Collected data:
/-- RUN_COMPLETION_BEAT (R144, R268): every store of the run is performed; the count goes to CX and the L1
generation of the context rises at the group's port tiles. -/
def execEvRunCompletionBeat (p n : Nat) (s : State) : Result :=
  .next (match (s.slot p n).run.reqs with
    | q :: t =>
      if q.kind = .complete && !(s.slot p n).held then
        let x := s.slot p n
        let s1 := (s.setSlot p n { x with run := { x.run with reqs := t } }).emitNow p n x.cx { data := q.data }
        (s1.raisePorts (s.handleOf p)).flushGen p n
      else s
    | [] => s)

/-- XLAT_WALK_COMPLETE (R150): the lookup at the head of an axlat's A port is answered. -/
def execEvXlatWalkComplete (p n : Nat) (s : State) : Result :=
  .next (match (s.slot p n).run.lookups with
    | b :: t =>
      if (s.slot p n).held then s
      else
        let x := s.slot p n
        let s1 := (s.setSlot p n { x with run := { x.run with lookups := t } }).answerLookup p n b
        (if t.isEmpty then s1 else s1.postOnce (.evXlatWalkComplete p n)).wake p n
    | [] => s)

end Sys2Proof.Machine
end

▶ _Task goal_
Scan the data, and report each line that uses the word "then".

▶ _Your response_
      if q.kind = .complete && !(s.slot p n).held then
      if (s.slot p n).held then s
        (if t.isEmpty then s1 else s1.postOnce (.evXlatWalkComplete p n)).wake p n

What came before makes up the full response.